ПЕРВОЕ ПОКОЛЕНИЕ ДЖОНОВ БЛЭКОВ.
(ЭРА ПАРАПСИХОЛОГИИ, ПЕРИОД АМОРАЛЬНОЙ МОРАЛИ, ЭПОХА “ВОЛШЕБНОГО ГОРШОЧКА”).
Нет ничего скучнее организованного туризма, подумал я, когда наш автобус остановился около очередной стандартной гостиницы, на этот раз расположенной на улице маленького швейцарского городка в самом центре Альп. И стоило уезжать за тысячи километров, чтобы увидеть добрый десяток совершенно одинаковых комнат со стандартным набором минимальных человеческих удобств.

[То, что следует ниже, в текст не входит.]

-- ==== Sys2Proof/Certificates/Slice0/Obligations.lean ====
section
/-! DEFINITION. The statements for the provers. -/

open Sys2Proof Sys2Proof.Machine

/-! ### Steps and resets -/

/-- A step with a command at the front of the queue is that command on the rest. -/
def Obligations.StepRunsFrontCommand : Prop :=
  ∀ (c : Instr) (s : State) (rest : List Instr), step (s.withPending (c :: rest)) = exec c (s.withPending rest)

/-- The model's choice (log 6): with no command waiting a step is 1 ms of uptime (R186); while the RESET pin is held, nothing (R185). -/
def Obligations.EmptyQueueTicks : Prop :=
  ∀ s : State, s.pending = [] →
    step s = .next (if s.resetHeld then s else { s with device := { s.device with uptime := s.device.uptime + 1 } })

/-- No command changes the queue of commands, and every command completes. That commands come by a queue is the form of the model (log 3),
that a reset leaves the queue alone is its reading (log 10), and so is that a command which does not arise in a state completes without
effect (log 5). -/
def Obligations.CommandsCompleteAndKeepTheQueue : Prop :=
  ∀ (c : Instr) (s : State), ∃ t, exec c s = .next t ∧ t.pending = s.pending

/-- Power-on, and the RESET pin: held, the part does nothing; released, it acts as power-on (R185; what POWER_ON keeps is log 10). -/
def Obligations.PowerOnAndResetPin : Prop :=
  (∀ (f r : Bool) (s : State), exec (.powerOn f r) s =
    .next { State.powerOn f r with pending := s.pending, resetHeld := s.resetHeld, freeCount := s.freeCount }) ∧
  (∀ s : State, exec .resetPinAssert s = .next { s with resetHeld := true }) ∧
  (∀ (f r : Bool) (s : State), s.resetHeld = true → exec (.resetPinRelease f r) s =
    .next { State.powerOn f r with pending := s.pending, freeCount := s.freeCount }) ∧
  (∀ (c : Instr) (s : State), s.resetHeld = true → (∀ f r, c ≠ .powerOn f r) → (∀ f r, c ≠ .resetPinRelease f r) → exec c s = .next s)

/-- What the part holds after power-on (the tables "Values after each reset"): every value, every queue, every timer stopped. FIT and REF are the operands; State.reset takes FIT low and
no reference, the model's choice (log 1, log 2). -/
def Obligations.ValuesAfterPowerOn : Prop :=
  State.reset = State.powerOn false false ∧
  ∀ f r : Bool,
    let s := State.powerOn f r
    s.pending = [] ∧ s.resetHeld = false ∧
    (s.device.unitEnable = 0 ∧ s.device.grants = 0 ∧ s.device.reference = .internal ∧ s.device.extPresent = r ∧
      s.device.switchTimer = none ∧ s.device.scanList = [] ∧ s.device.scanNumber = 0 ∧ s.device.uptime = 0) ∧
    (∀ i, (s.input i).state = .off ∧ (s.input i).gainMode = .auto ∧ (s.input i).gain = 32 ∧ (s.input i).low = 96 ∧
      (s.input i).high = 160 ∧ (s.input i).clipLimit = 4 ∧ (s.input i).impulseThreshold = 200 ∧ (s.input i).weak = false ∧
      (s.input i).overload = false ∧ (s.input i).occupancy = 0 ∧ (s.input i).clipCount = 0 ∧ (s.input i).mast = .off ∧
      (s.input i).retries = 0 ∧ (s.input i).mastItem = false ∧ (s.input i).impulse = false ∧ (s.input i).calibrationTimer = none ∧
      (s.input i).retryTimer = none ∧ (s.input i).tripFreeTimer = none) ∧
    (∀ p, (s.path p).state = .off ∧ (s.path p).tune = none ∧ (s.path p).sig = none ∧ (s.path p).tracker = Tracker.cleared ∧
      (s.path p).quality = .none ∧ (s.path p).latched = none ∧ (s.path p).pages = [] ∧ (s.path p).staging = [] ∧
      (s.path p).discardRun = 0 ∧ (s.path p).fault = ⟨false, none, none, none⟩ ∧ (s.path p).scan = none ∧
      (s.path p).config = ⟨false, 500, 6, 120, 10, 96, 6, 4, 64, 4, false, false⟩ ∧ (s.path p).window = none ∧
      (s.path p).searchTimer = none ∧ (s.path p).symbolTimer = none ∧ (s.path p).frameTimer = none ∧ (s.path p).holdoverTimer = none ∧
      (s.path p).holdTiming = false ∧ (s.path p).frameFound = false ∧ (s.path p).symbol = .clear ∧ (s.path p).symbolAnchor = none) ∧
    (∀ o, (s.output o).state = .off ∧ (s.output o).bound = none ∧ (s.output o).policy = .mark ∧ (s.output o).queue = [] ∧
      (s.output o).rate = none ∧ (s.output o).line = none) ∧
    (∀ c, s.counter c = ⟨0, false⟩) ∧
    (s.store.fitment = (if f then 256 else 128) ∧ s.store.free = List.range s.store.fitment ∧ s.store.wait = [] ∧ s.store.alloc = 0 ∧
      s.store.service = .idle ∧ s.store.lastGranted = .p3 ∧ s.store.refreshPending = 0) ∧
    (s.link.notices = [] ∧ s.link.overrun = false ∧ s.link.cpSpeed = .b115200 ∧ s.link.speedPending = [] ∧
      s.link.resetDue = false ∧ (∀ q, s.link.rx.get q = .hunt ∧ s.link.replies.get q = [] ∧ s.link.tx.get q = none) ∧ (∀ u, s.link.enables.get u = 0x03FF)) ∧
    (∀ u, s.lastTags.get u = none)

/-- RESET_DEVICE with its reply wanted leaves the reply with the mark that the reset follows it, else the reset is due at once; and the
reset of the part, once due: every unit at its power-on values, the fitment kept, the CP speed kept or the one still pending taken, a frame
in progress sent whole at its own speed (R178, R185). Choices of the model: that the reset is a command of its own (log 11), that it keeps
the external present flag (log 2), that it leaves the queue of commands (log 10), and what becomes of frames in progress (log 29). -/
def Obligations.DeviceResetTakesEffect : Prop :=
  (∀ (s : State) (r : Request), HandsOver s .resetDevice r .device →
    (replyWanted r = true → exec (.resetDevice r) s = .next (((s.hunt r.port).tagged .device r).sendReply r.port
      { unit := r.unit, tag := r.tag, status := .ok, body := [], thenReset := true })) ∧
    (replyWanted r = false → exec (.resetDevice r) s =
      .next (((s.hunt r.port).modLink (fun l => { l with resetDue := true })).tagged .device r))) ∧
  (∀ s : State, s.resetHeld = false → s.link.resetDue = true →
    ∃ t, exec .deviceResetAction s = .next t ∧
      t.inputs = ⟨.initial, .initial⟩ ∧ t.paths = ⟨.initial, .initial, .initial, .initial⟩ ∧
      t.outputs = ⟨.initial, .initial, .initial, .initial⟩ ∧ t.store = Store.initial s.store.fitment ∧
      t.device = Device.initial s.device.extPresent ∧ t.lastTags = PerUnit.all none ∧
      t.link.notices = [] ∧ t.link.overrun = false ∧ t.link.replies = ⟨[], []⟩ ∧ t.link.rx = ⟨.hunt, .hunt⟩ ∧
      t.link.enables = PerUnit.all 0x03FF ∧ t.link.cpSpeed = s.link.storedSpeed ∧ t.link.speedPending = [] ∧
      t.link.resetDue = false ∧
      (∀ q, (t.link.tx.get q).map (fun x => (x.frame.bytes, x.speed)) = (s.link.tx.get q).map (fun x => (x.frame.bytes, x.speed))) ∧
      t.pending = s.pending ∧ t.resetHeld = false)
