theorem combine_table (a b : EchoEntry) : ((combine a b).status = .confirmed ↔ a.status = .confirmed ∨ b.status = .confirmed) ∧
    (combine a b).hits = max a.hits b.hits ∧ (combine a b).age = min a.age b.age ∧
    ((combine a b).delay, (combine a b).attenuation) =
      if b.attenuation < a.attenuation ∨ (a.attenuation = b.attenuation ∧ a.status = .tentative ∧ b.status = .confirmed)
      then (b.delay, b.attenuation) else (a.delay, a.attenuation) := by
  refine ⟨?_, rfl, rfl, ?_⟩
  · unfold combine
    split_ifs with confirmed
    · exact iff_of_true rfl confirmed
    · exact iff_of_false nofun confirmed
  · have leader : combineLeader a b =
        if b.attenuation < a.attenuation ∨ (a.attenuation = b.attenuation ∧ a.status = .tentative ∧ b.status = .confirmed)
        then b else a := by
      unfold combineLeader
      obtain less | same | more := Nat.lt_trichotomy a.attenuation b.attenuation
      · rw [if_pos less, if_neg]
        rintro (more | ⟨same, -⟩) <;> omega
      · simp [same]
      · rw [if_neg more.not_gt, if_pos more, if_pos (.inl more)]
    simp only [combine, leader]
    split_ifs <;> rfl

end Sys2Proof.Machine
end

section
/-! What an estimate does to the path (R51, R65 to R69, R71), and O47. -/

namespace Sys2Proof.Machine

open Sys2Proof

/-! ### The whole table, and the orders it goes by -/

theorem revisedTable_eq (fade : Nat) (table : List EchoEntry) (observed : List Observation) : revisedTable fade table observed =
    let inRange := observed.filter (fun o => decide (-8192 ≤ o.delay ∧ o.delay ≤ 16383))
    let matched := (sortObservations inRange).foldl matchOne (table.map (fun e => { start := some e.delay, touched := false, entry := e }), [])
    orderAndMerge (((matched.2.foldl insertNewcomer matched.1).filterMap (ageOne fade)).map promote) := by
  simp only [Bool.decide_and]
  rfl

theorem weakestUntouched_weakest {ws : List Working} {e : EchoEntry} (found : weakestUntouched ws = some e) :
    (∃ w ∈ ws, w.touched = false ∧ w.entry = e) ∧ ∀ w ∈ ws, w.touched = false → NoWeaker w.entry e :=
  ⟨weakestUntouched_mem found, (foldl_weakestStep_weakest ws none e found).2⟩

theorem promote_table (e : EchoEntry) : (3 ≤ e.hits → promote e = { e with status := .confirmed }) ∧ (e.hits < 3 → promote e = e) :=
  ⟨fun often => if_pos often, fun seldom => if_neg (Nat.not_le.mpr seldom)⟩

theorem orderAndMerge_table (es : List EchoEntry) : orderAndMerge es = mergeClose (sortEntries es) ∧ (sortEntries es).Perm es ∧
    (sortEntries es).Pairwise (fun a b => a.delay ≤ b.delay) := by
  obtain ⟨sorted, perm⟩ := sortEntries_sorted_perm es
  exact ⟨rfl, perm, sorted⟩

/-- Arrivals and displacement together (R54, R55). -/
theorem insertNewcomer_table (ws : List Working) (o : Observation) :
    let arrived : Working := { start := none, touched := true, entry := newEntry o }
    (ws.length < 8 → insertNewcomer ws o = ws ++ [arrived]) ∧
    (8 ≤ ws.length → (∀ w ∈ ws, w.touched = true) → insertNewcomer ws o = ws) ∧
    (∀ e, 8 ≤ ws.length → weakestUntouched ws = some e → e.attenuation ≤ o.attenuation.toNat → insertNewcomer ws o = ws) ∧
    (∀ e, 8 ≤ ws.length → weakestUntouched ws = some e → o.attenuation.toNat < e.attenuation →
      insertNewcomer ws o = ws.filter (fun w => w.touched || w.entry != e) ++ [arrived]) := by
  refine ⟨fun room => insertNewcomer_of_room room o, fun full touched => insertNewcomer_of_touched full o touched,
    fun e full weakest weak => ?_, fun e full weakest strong => ?_⟩
  · rw [insertNewcomer_of_weakest full o weakest, if_neg (Nat.not_lt.mpr weak)]
  · rw [insertNewcomer_of_weakest full o weakest, if_pos strong]

/-! ### Step 7: the anchor's move (R66, R68) -/

theorem not_inDelayRange (d : Int) : (!inDelayRange d) = decide (d < -8192 ∨ 16383 < d) := by
  rw [inDelayRange, Bool.not_eq_eq_eq_not, ← Bool.decide_and, ← decide_not]
  refine decide_eq_decide.mpr ?_
  dsimp only [Config.delayMin, Config.delayMax]
  omega

theorem clampDelay_ne (d : Int) : (clampDelay d != d) = decide (d < -8192 ∨ 16383 < d) := by
  rw [Bool.eq_iff_iff, bne_iff_ne, decide_eq_true_iff]
  dsimp only [clampDelay, Config.delayMin, Config.delayMax]
  omega

theorem placeAnchor_first (cfg : PathConfig) (t : Int) : placeAnchor cfg none (some t) =
    ⟨some (max (-8192) (min 16383 t)), decide (t < -8192 ∨ 16383 < t)⟩ :=
  congrArg (Placed.mk (some (clampDelay t))) (not_inDelayRange t)

theorem placeAnchor_stays {cfg : PathConfig} {a t : Int} (near : (t - a).natAbs ≤ cfg.moveThreshold) :
    placeAnchor cfg (some a) (some t) = ⟨some a, decide (t < -8192 ∨ 16383 < t)⟩ := by
  simp only [placeAnchor, near, decide_true, Bool.not_true, Bool.false_eq_true, if_false, Bool.false_and, Bool.or_false, not_inDelayRange]

theorem placeAnchor_moves {cfg : PathConfig} {a t : Int} (far : cfg.moveThreshold < (t - a).natAbs) :
    let moved := a + max (-(cfg.slewLimit : Int)) (min cfg.slewLimit (t - a))
    placeAnchor cfg (some a) (some t) = ⟨some (max (-8192) (min 16383 moved)),
      decide (t < -8192 ∨ 16383 < t ∨ moved < -8192 ∨ 16383 < moved)⟩ := by
  intro moved
  have stepped : steppedAnchor cfg a t = moved := if_neg (Nat.not_le.mpr far)
  have clamped : decide (t < -8192 ∨ 16383 < t ∨ moved < -8192 ∨ 16383 < moved) = (!inDelayRange t || clampDelay moved != moved) := by
    rw [not_inDelayRange, clampDelay_ne, ← Bool.decide_or, decide_eq_decide, or_assoc]
  rw [clamped]
  simp only [placeAnchor, stepped, Nat.not_le.mpr far, decide_false, Bool.not_false, if_true, Bool.true_and]
  rfl

/-! ### The whole of an estimate (R51, R65, R67, R69, R71) -/

theorem reportEstimate_eq {s : State} {p : PathId} {after : Tracker} (before : Tracker) (holds : (s.path p).tracker = after) :
    let spilled := if after.spill = before.spill then s else s.raiseSpill p
    s.reportEstimate p before =
      if before.anchor.isSome = true ∧ after.anchor ≠ before.anchor then spilled.countPath p .anchorMoves else spilled := by
  simp only [State.reportEstimate, holds, eq_comm (a := before.spill), ne_comm (a := before.anchor)]

/-- The state once the revised tracker is written and reported. -/
def estimateReported (p : PathId) (observed : List Observation) (s : State) : State :=
  (s.modPath p (fun x => { x with tracker := (estimateTracker (s.path p).config (s.path p).tracker observed).1 })).reportEstimate p
    (s.path p).tracker

theorem estimateTaken_of_timing {s : State} {p : PathId} (observed : List Observation) (timed : (s.path p).hasTiming = true)
    (runs : s.stagesRun p = true) : estimateTaken p observed s =
      let result := estimateTracker (s.path p).config (s.path p).tracker observed
      if result.2 = true ∧ result.1.clampedRun = 16 ∧ (s.path p).state ≠ .scan
      then (estimateReported p observed s).takeFault p .anchorRunaway (anchorWord result.1.anchor)
      else estimateReported p observed s := if_pos ⟨timed, runs⟩

theorem estimateTaken_of_stopped {s : State} {p : PathId} (observed : List Observation) (stopped : s.stagesRun p = false) :
    estimateTaken p observed s = s := if_neg fun ⟨_, runs⟩ => Bool.false_ne_true (stopped.symm.trans runs)

/-! ### The receive window (R66) -/

theorem receiveWindow_eq (x : Path) : x.receiveWindow = x.symbolAnchor.map (fun a => (a - (x.tracker.guardLength : Int), a)) := rfl

theorem raise_receiveWindow (s : State) (u : UnitId) (d : NoticeDetail) (p : PathId) :
    ((s.raise u d).path p).receiveWindow = (s.path p).receiveWindow := by
  rw [State.path_eq, State.raise_paths, ← State.path_eq]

Насколько интереснее была жизнь путешественников, хотя бы начала XIX века. Если мы попадаем из гостиницы в гостиницу, даже не успев соскучиться в салоне комфортабельного самолёта или сверхскоростного экспресса, то они должны были трястись и глотать пыль в экипажах, пролетках и каретах, стирать кожу в кровь о спины верховых верблюдов и лошадей. Зато, какой восторг они испытывали, просто-напросто добравшись хоть до какого-нибудь места ночлега, я уж не говорю о цели путешествия или о его конце. А с какой чувственной жаждой, наверняка, вонзали они свои зубы в любой ужин жди обед, который им, наконец-то, подавали: от сдобренного половина на половину красным перцем лагмана до поджаренного на углях слонового хобота. Нам же остаётся только ленивое пережёвывание полусинтетического бифштекса, одинакового, как только может быть одинаков кусок плохо обработанного мяса, от Новой Гвинеи до ресторана напротив Вашего дома.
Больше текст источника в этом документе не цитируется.